Chereads / Courthouse / Chapter 9 - Chapter 9: Released and Realize

Chapter 9 - Chapter 9: Released and Realize

I was released today. Nobody came to pick me up till late at night. My mom has deep orangy, red hair and amber eyes. Her eyes are the same colour as her hair. She seems sweet minus the fact she ignored me the whole way home and just sent me to my room. I guess I don't deserve to remember anything. Not like I want to anymore. I just want to disappear. I can barely climb up the stairs without being able to use the railing with my broken arm. I can't play basketball. Why does this have to happen to me? What did I do to deserve this? All I did was exist and now I'm crippled and alone. Where is Al? Why isn't he here right now?

I grumbled checking my phone with my free hand and setting it on my bed as I sat down crisscrossed on my navy blue sheets. They folded as I sat down and the comforter I had tucked into the space between my bed and the wall nicely came out with the pressure when I sat down. I opened up my phone and tried to find my messenger app. Texting Al.

"Come on. Answer. Answer me Al." I spoke to myself as I called several times. No answer. Then I waited and still no answer. I called his mom Kris. To ask if he could hang out. Putting it on speaker as I spoke.

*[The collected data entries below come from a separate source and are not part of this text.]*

-- ==== Sys2Proof/Tests/Slice0.lean ====
section
/-! SUPPORT. Tests with expected values from 95_test_vectors.md (the row is named), the WellFormed smoke
tests, every constructor's decoding of a word written out from the spec, and one witness per statement that
has hypotheses. -/

namespace Sys2Proof.Tests

open Sys2Proof.Machine

/-! ## Small states -/

/-- The vectors' engine, enabled (parameters of 95_test_vectors.md). -/
def engine : State := { State.reset with state := .idle }

/-- A transfer of identifier 0x050. -/
def transfer (size position counter : Nat) (bytes : List Byte) : Transfer :=
  { address := 0x050, size := BitVec.ofNat 12 size, position := BitVec.ofNat 12 position
    counter := BitVec.ofNat 4 counter, payload := Memory.writeN [] 0 bytes }

/-- The engine in a state, at a clock sample and with a timer. -/
def inState (st : SeqState) (timer now : Nat) : State :=
  { engine with state := st, timer := timer, inp := { engine.inp with now := now } }

/-- A frame of `len` given bytes. -/
def frame (id : Ident) (bytes : List Byte) : Frame :=
  { id := id, len := BitVec.ofNat 4 bytes.length, data := bytes }

/-- The engine about to parse a frame, with an inbound transfer. -/
def parsing (f : Frame) (rx : Transfer) : State :=
  { inState .parseWhich 4999 5000 with rxf := f, rx := { rx with address := f.id } }

/-- The same environment with other hook answers. -/
def answering (s : State) (avail : Bool) (read : Option BusFrame) (sendOk : Bool) : State :=
  { s with inp := { s.inp with answers := { avail := avail, read := read, sendOk := sendOk } } }

/-- A frame on the bus, with 0xEE in the lanes that have no value. -/
def onBus (f : Frame) : BusFrame := Frame.onBus f (Vector.replicate 8 0xEE)

/-- The next state, if the outcome is one. -/
def next? : Host.Outcome State Fault Refusal → Option State
  | .next t    => some t
  | .fault _   => none
  | .refused _ => none

/-- The outcome is a next state, and it meets the test. -/
def reaches (o : Host.Outcome State Fault Refusal) (p : State → Bool) : Bool :=
  match o with
  | .next t    => p t
  | .fault _   => false
  | .refused _ => false

/-- State, timer and event code after. -/
def view (t : State) : SeqState × Nat × Nat := (t.state, t.timer, t.out.event.code)

/-- A transfer as the vectors write it. -/
def scalars (r : Transfer) : Nat × Nat × Nat := (r.size.toNat, r.position.toNat, r.counter.toNat)

/-- The messages delivered, as (address, bytes, length). -/
def messages (t : State) : List (Ident × List Byte × Nat) :=
  t.out.delivered.map (fun m => (m.address, m.bytes, m.len))

/-- Twenty bytes 00 to 13. -/
def twenty : List Byte :=
  [0x00, 0x01, 0x02, 0x03, 0x04, 0x05, 0x06, 0x07, 0x08, 0x09,
   0x0A, 0x0B, 0x0C, 0x0D, 0x0E, 0x0F, 0x10, 0x11, 0x12, 0x13]

/-- Ten bytes 01 to 0A. -/
def ten : List Byte := [0x01, 0x02, 0x03, 0x04, 0x05, 0x06, 0x07, 0x08, 0x09, 0x0A]

/-! ## WellFormed smoke: each check refuses an ill-formed term -/

theorem test_wellFormed_body_of_eight :
    [Instr.sf 0 1 (twenty.take 8), .ff 0 1 (twenty.take 8), .cf 0 1 (twenty.take 8), .fc 0 1 (twenty.take 8),
     .unk47 0 1 (twenty.take 8), .unk815 0 1 (twenty.take 8)].all (fun i => !i.wellFormed) = true := by decide

theorem test_wellFormed_send_length :
    Instr.wellFormed (.send 0 0 3 (some [1, 2])) = false ∧ Instr.wellFormed (.send 0 0 2 (some [1, 2])) = true ∧
    Instr.wellFormed (.send 0 0 9 none) = true := by decide

/-! ## Decoding, from the encodings of 30_encoding.md R82 to R91 and 10_state.md R21 -/

theorem test_decode_pci :
    decodeFrame (frame 0x321 [0x04, 0xDE, 0xAD, 0xBE, 0xEF]) = .ok (.sf 0x321 4 [0xDE, 0xAD, 0xBE, 0xEF]) ∧
    decodeFrame (frame 0x100 [0x1A, 0xBC, 1, 2, 3, 4, 5, 6]) = .ok (.ff 0x100 0xA [0xBC, 1, 2, 3, 4, 5, 6]) ∧
    decodeFrame (frame 0x100 [0x2F, 7, 8]) = .ok (.cf 0x100 0xF [7, 8]) ∧
    decodeFrame (frame 0x100 [0x31, 0, 9]) = .ok (.fc 0x100 1 [0, 9]) ∧
    decodeFrame (frame 0x100 [0x40]) = .ok (.unk47 0x100 0 []) ∧
    decodeFrame (frame 0x100 [0x7E]) = .ok (.unk47 0x100 0x3E []) ∧
    decodeFrame (frame 0x100 [0x80]) = .ok (.unk815 0x100 0 []) ∧
    decodeFrame (frame 0x100 [0xFF, 5]) = .ok (.unk815 0x100 0x7F [5]) := by decide

theorem test_decode_frame_lengths :
    decodeFrame { id := 0, len := 0, data := [] } = .error .inadmissibleLength ∧
    decodeFrame { id := 0, len := 9, data := twenty.take 8 } = .error .inadmissibleLength ∧
    decodeFrame { id := 0, len := 2, data := [1] } = .error .bytesWithoutValue := by decide

theorem test_decode_cmd :
    decodeCmd { number := 0b00, now := 9, addr := 9, len := 9, bytes := none } = .ok .begin ∧
    decodeCmd { number := 0b01, now := 50, addr := 9, len := 9, bytes := none } = .ok (.tick 50) ∧
    decodeCmd { number := 0b10, now := 50, addr := 0x100, len := 1, bytes := some [0x5A] } =
      .ok (.send 50 0x100 1 (some [0x5A])) ∧
    decodeCmd { number := 0b11, now := 0, addr := 0, len := 0, bytes := none } = .error .reservedCommand ∧
    decodeCmd { number := 0b10, now := 0, addr := 0, len := 2, bytes := some [1] } =
      .error .lengthMismatch := by decide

"Hey Ma'am." I smiled listening to her voice.

"Oh, hello, Ezra. How are you doing? I know it's been hard since Al was kidnapped." She said in the sweeted concerned tone I had ever heard. That's when it hit me and all the memories from before started flowing back to me in an overwhelmingly fast and swirling way. Al's missing and I just called him mom to ask if me and him could hang out. It had just taken a stab at me. The world is just trying to curse me isn't it.

I could barely open my mouth to talk. "I.. I just called to see how you were doing.." I managed to croak out. My voice and throat seemed to close up and dry up. I sat there letting my guilty tears run down my face. I never cried. I mean never and yet I felt I had to. I felt like they were being torn out of me. I just wanted to curl up and fade away in guilt. I didn't want to make any lives worse. 

Why am I like this? Why do I end up making everything worse no matter how hard I try to be better?